-- ==== Sys2Proof/Word.lean ====
section
/-! DEFINITION. The word types, the two buffers, the eight commands and the three two-valued parameters
(spec/00_scope.md R7, R9; spec/30_encoding.md R56). -/

namespace Sys2Proof

/-- A byte is 8 bits (R9). -/
abbrev Byte := BitVec 8

/-- The width of the CRC remainder and of the trailer (R14, R50). -/
abbrev Half := BitVec 16

/-- The width of `R` and of the operand `D` (R11, R62). -/
abbrev Word := BitVec 32

/-- One operation word (R62). -/
abbrev OpWord := BitVec 48

/-- The two packet buffers, the operand `S`: `tx` is `S = 0`, `rx` is `S = 1` (R9, R62). -/
inductive Buf where
  | tx
  | rx
deriving DecidableEq, Repr

/-- The `CRC_VARIANT` strap and the `VARIANT` register (R7, R18). -/
inductive Variant where
  | A
  | B
deriving DecidableEq, Repr

/-- R34: how the three bytes of a triple make a number. -/
inductive TripleLayout where
  | segmentLe
  | bigEndian
deriving DecidableEq, Repr

/-- R169: the scale of current and power in `READ_UIP`, used by the host only. -/
inductive UipScale where
  | fine
  | coarse
deriving DecidableEq, Repr

/-- R56: the eight commands, named and not numbered. -/
inductive Command where
  | readTime
  | readPower
  | readCounters
  | readBattery
  | readTariffs
  | readTariff
  | readUip
  | readLineParams
deriving DecidableEq, Repr

/-- The commands in the order of the tests of R111. -/
def Command.all : List Command :=
  [.readTime, .readPower, .readCounters, .readBattery, .readTariffs, .readTariff, .readUip, .readLineParams]

end Sys2Proof
end

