-- ==== Sys2Proof/Certificates/Slice0/Obligations.lean ====
section
/-! DEFINITION. The statements for the provers. -/

open Sys2Proof Sys2Proof.Machine

/-! ## Encoding -/

/-- Words written out from R62 and R63 and one frame of R52 decode to the operation they stand for (the frame under the
example codes of `Config.standard`, notes/assumptions/2.md). -/
def Obligations.SampleWordsDecode : Prop :=
  decodeWord 0x080412345678 = .ok (.bcdDec 4 0x12345678) ∧
  decodeWord 0x105900000000 = .ok (.bcdDec8 0x59) ∧
  decodeWord 0x202700000000 = .ok (.crcUpd 0x27) ∧
  decodeWord 0x310000000000 = .ok (.crcFrame .rx) ∧
  decodeWord 0x382100000000 = .ok (.lenResolve 0x21) ∧
  decodeWord 0x402700000001 = .ok (.frmHdr 0x27 1) ∧
  decodeWord 0x607700000000 = .ok (.dfrPush 0x77) ∧
  decodeWord 0x690000000000 = .ok (.pktCheck .rx) ∧
  decodeWord 0xA10400000000 = .ok (.getT .rx 4) ∧
  decodeWord 0x000000000000 = .error .illegalWord ∧
  decode Config.standard .A (.frame [0x00, 0x00, 0x00, 0x01, 0x27, 0x65, 0x8A]) = .ok (.frameReqReadCounters 1)

/-- R62 to R64, R50 to R53: every well-formed instruction is the one its encoding decodes to, whatever its operands, under
every device profile with pairwise different command codes and under both CRC variants. -/
def Obligations.EncodedInstructionDecodes : Prop :=
  ∀ (cfg : Config) (v : Variant) (i : Instr), cfg.codesDistinct → i.wellFormed = true →
    decode cfg v (encode cfg v i) = .ok i

/-- R64, R66, R52, R53, R57: whatever decodes is the one encoding of the instruction it decodes to, and that instruction is
well formed. For request frames this rests on the model's choice that a request must carry the trailer of R57 to be that
row (DEDUCED, notes/assumptions/5.md). -/
def Obligations.DecodedEventIsTheOnlyEncoding : Prop :=
  ∀ (cfg : Config) (v : Variant) (e : PortEvent) (i : Instr), decode cfg v e = .ok i →
    encode cfg v i = e ∧ i.wellFormed = true

/-- R63, R65: a word decodes exactly when some row of the match and mask table selects it. -/
def Obligations.WordDecodesIffARowSelectsIt : Prop :=
  ∀ w : OpWord, (∃ i, decodeWord w = .ok i) ↔ ∃ row ∈ opRows, row.selects w

/-- R63: the rows are disjoint. -/
def Obligations.AtMostOneRowSelects : Prop :=
  opRows.Pairwise fun p q => ∀ w : OpWord, ¬(p.selects w ∧ q.selects w)

/-! ## The step -/

/-- R41, R43: the instruction the presented event decodes to is the one the step runs, the event being taken off the port
and nothing else changed. -/
def Obligations.StepRunsThePresentedInstruction : Prop :=
  ∀ (s : State) (e : PortEvent) (rest : List PortEvent) (i : Instr),
    s.port = e :: rest → decode s.cfg s.variant e = .ok i → step s = exec i { s with port := rest }

/-- R185, R65: a presented word that no row selects sets `ERR` to 1 and changes nothing else. -/
def Obligations.IllegalWordSetsErrOnly : Prop :=
  ErrCode.illegalOp.bits = 1 ∧
  ∀ (s : State) (w : OpWord) (rest : List PortEvent),
    s.port = .word w :: rest → (∀ row ∈ opRows, ¬row.selects w) →
      step s = .next { s with port := rest, err := .illegalOp }

/-- R196: nothing happens but in answer to an event presented. -/
def Obligations.IdlePortChangesNothing : Prop :=
  ∀ s : State, s.port = [] → step s = .next s
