-- ==== Sys2Proof/Tests/Slice0.lean ====
section
/-! SUPPORT. Tests: the well-formedness smoke, the decoding of words written out from R62 and R63, one step per instruction
with values from spec/95_test_vectors.md (V numbers) and spec/96_more_programs.md, and a witness for the hypotheses of each
statement. -/

namespace Sys2Proof.Tests

-- One theorem after another: each waits for the kernel, and every waiting thread takes its own stack.
set_option Elab.async false

open Sys2Proof.Machine

/-! ## Helpers -/

/-- The profile of the vectors, variant B. -/
def profileB : Config := Config.standard.strapped .B

/-- The profile of the vectors, the other triple layout. -/
def profileBig : Config := { Config.standard with tripleLayout := .bigEndian }

/-- A packet that holds these bytes. -/
def packetOf (bytes : List Byte) : Packet where
  bytes := Memory.writeList [] 0 bytes
  len := lenOf bytes.length
  valid := false

/-- The reset state with these bytes pushed into `RXB`. -/
def rxState (cfg : Config) (bytes : List Byte) : State := { State.resetOf cfg with rx := packetOf bytes }

/-- The reset state with an open request packet of these bytes. -/
def openState (cfg : Config) (bytes : List Byte) : State := { State.resetOf cfg with tx := packetOf bytes }

/-- The reset state with a sealed request packet of these bytes. -/
def sealedState (cfg : Config) (bytes : List Byte) : State :=
  { State.resetOf cfg with tx := packetOf bytes, isSealed := true }

/-- What a field holds in the next state. -/
def got {α : Type} (o : Result) (f : State → α) : Option α :=
  match o with
  | .next t => some (f t)
  | .fault _ => none
  | .refused _ => none

/-- `R` and the bits of `ERR`. -/
def rAndErr (t : State) : Word × BitVec 4 := (t.r, t.err.bits)

/-- The bytes in use of a buffer. -/
def content (b : Buf) (t : State) : List Byte := readBytes t b 0 (t.len b)

/-- The `READ_UIP` reply of V30, variant A. -/
def uipReply : List Byte := [0x00, 0x00, 0x00, 0x01, 0x63, 0x22, 0x95, 0x01, 0x37, 0x03, 0x12, 0x00, 0xFF, 0xBC]

/-- The `READ_BATTERY` reply of V27, variant A. -/
def batteryReply : List Byte := [0x00, 0x00, 0x00, 0x01, 0x29, 0x03, 0x15, 0x0A, 0x0B]

/-- The sealed `READ_COUNTERS` request of V29, variant A. -/
def countersRequest : List Byte := [0x00, 0x00, 0x00, 0x01, 0x27, 0x65, 0x8A]

/-! ## Well-formedness: one check, a payload of the wrong length, for each reply row -/

theorem smoke_readTime : (Instr.frameRepReadTime 1 [] 0).wellFormed = false := by decide
theorem smoke_readPower : (Instr.frameRepReadPower 1 [0, 0, 0, 0, 0] 0).wellFormed = false := by decide
theorem smoke_readCounters : (Instr.frameRepReadCounters 1 [0, 0, 0, 0] 0).wellFormed = false := by decide
theorem smoke_readBattery : (Instr.frameRepReadBattery 1 [0] 0).wellFormed = false := by decide
theorem smoke_readTariffs : (Instr.frameRepReadTariffs 1 [] 0).wellFormed = false := by decide
theorem smoke_readTariff : (Instr.frameRepReadTariff 1 [0, 0] 0).wellFormed = false := by decide
theorem smoke_readUip : (Instr.frameRepReadUip 1 [0, 0, 0] 0).wellFormed = false := by decide
theorem smoke_readLineParams : (Instr.frameRepReadLineParams 1 [0] 0).wellFormed = false := by decide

* * * *

## Exercise details
Select, from the listing, all lines that include the word "whatever".

## Written reply
/-- R62 to R64, R50 to R53: every well-formed instruction is the one its encoding decodes to, whatever its operands, under
/-- R64, R66, R52, R53, R57: whatever decodes is the one encoding of the instruction it decodes to, and that instruction is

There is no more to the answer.